- Associated Press - Saturday, September 6, 2014
Pesticide drift is persistent problem for farmers

MINNEAPOLIS (AP) - The cloud of insecticide that drifted from a neighbor’s corn field onto the asparagus on Andrew and Melissa Dunham’s central Iowa farm cast a shadow over their organic vegetable business.

They say the costs from the incident and resulting loss of organic certification on their asparagus patch for three years will reach about $74,000, and they’re now working with the sprayer’s insurance company.

“We’re a certified organic farm - except for our asparagus,” Melissa Dunham lamented.

Pesticide drift is a serious concern for organic farmers and they’ve come up with several defenses, such as buffer strips. Twelve states are part of a registry of farms that tips off aerial and ground sprayers to areas they need to avoid. The aerial spraying industry and pesticide manufacturers, meanwhile, say they’ve made big strides in controlling drift through pilot education and new technologies.

Organic and specialty crop growers are trying to profit off the rising consumer interest in locally grown, natural foods.
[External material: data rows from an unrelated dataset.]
-- ==== Sys2Proof/Laws/KeepsTimeline.lean ====
section
/-!
SUPPORT. What the operations of Machine/Timeline.lean keep.
-/
set_option Elab.async false
namespace Sys2Proof.Machine

variable {q : Keep}

theorem State.setIncr_keeps {s v} (h : s.Keeps q)
    (hq : q.Off 0x6 := by have h := ‹Keep.Off q _›; exact Keep.sub h (by decide)) : (State.setIncr s v).Keeps q := by
  unfold State.setIncr
  with_reducible repeat' first
    | assumption | ((try lift_lets -underBinder); intro x; have hx : x = x := (by unfold x; rfl); clear hx)
    | refine State.setNat_keeps ?_

theorem State.retune_keeps {s} (h : s.Keeps q)
    (hq : q.Off 0x6 := by have h := ‹Keep.Off q _›; exact Keep.sub h (by decide)) : (State.retune s).Keeps q := by
  unfold State.retune
  with_reducible repeat' first | assumption | refine State.setIncr_keeps ?_ | split

theorem State.synPulseEnd_keeps {s k t} (h : s.Keeps q)
    (hq : q.Off 0x200506 := by have h := ‹Keep.Off q _›; exact Keep.sub h (by decide)) :
    (State.synPulseEnd s k t).Keeps q := by
  unfold State.synPulseEnd
  with_reducible repeat' first
    | assumption
    | ((try lift_lets -underBinder); intro x; refine (fun (_ : State.Keeps q x) => ?_) ?_; on_goal 2 => unfold x)
    | ((try lift_lets -underBinder); intro x; have hx : x = x := (by unfold x; rfl); clear hx) | refine State.irq_keeps ?_
    | refine State.setSts_keeps ?_ | refine State.setPageState_keeps ?_ | refine State.Keeps.ite ?_ ?_
    | fail_if_no_progress (refine State.Keeps.upd ?_ rfl rfl rfl rfl)

theorem State.slewAccrue_keeps {s t} (h : s.Keeps q)
    (hq : q.Off 0x200 := by have h := ‹Keep.Off q _›; exact Keep.sub h (by decide)) :
    (State.slewAccrue s t).Keeps q := by
  unfold State.slewAccrue
  with_reducible repeat' first
    | assumption | ((try lift_lets -underBinder); intro x; have hx : x = x := (by unfold x; rfl); clear hx)
    | refine State.Keeps.ite ?_ ?_ | fail_if_no_progress (refine State.Keeps.upd ?_ rfl rfl rfl rfl)

theorem State.advance_keeps {s t} (h : s.Keeps q)
    (hq : q.Off 0x200706 := by have h := ‹Keep.Off q _›; exact Keep.sub h (by decide)) :
    (State.advance s t).Keeps q := by
  unfold State.advance
  with_reducible repeat' first
    | assumption | refine fun _ => ?_
    | ((try lift_lets -underBinder); intro x; refine (fun (_ : State.Keeps q x) => ?_) ?_; on_goal 2 => unfold x)
    | ((try lift_lets -underBinder); intro x; have hx : x = x := (by unfold x; rfl); clear hx)
    | refine State.slewAccrue_keeps ?_ | refine State.synPulseEnd_keeps ?_ | refine State.Keeps.foldl ?_ ?_
    | fail_if_no_progress (refine State.Keeps.upd ?_ rfl rfl rfl rfl)

theorem State.emitEdges_keeps {s o} (h : s.Keeps q)
    (hq : q.Off 0x2000 := by have h := ‹Keep.Off q _›; exact Keep.sub h (by decide)) :
    (State.emitEdges s o).Keeps q := by
  unfold State.emitEdges
  with_reducible repeat' first | assumption | refine State.emit_keeps ?_

theorem State.reach_keeps {s : State} {t : Nat} (h : s.Keeps q) (hq : q.Off 0x200706 := by have h := ‹Keep.Off q _›; exact Keep.sub h (by decide)) : ∀ out, s.reach t = some out → out.Keeps q := by
  intro out ho
  unfold State.reach at ho
  split at ho
  · cases ho; exact h
  · split at ho
    · cases ho; exact State.advance_keeps h
    · cases ho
But those smaller farms are often islands surrounded by a sea of conventionally grown crops that get sprayed with herbicides, insecticides and fungicides.


Minnesota taking medical marijuana applications

ST. PAUL, Minn. (AP) - The state of Minnesota has begun taking applications from entrepreneurs interested in opening medical cannabis manufacturing facilities, and the potential applicants include members of the family that owns Bachman’s Inc., the Minneapolis-based chain of floral and garden shops.

“There are several family members that are interested,” company spokeswoman Karen Bachman said Friday as the application period opened. She declined to identify which family members might apply and stressed that the company itself is not interested.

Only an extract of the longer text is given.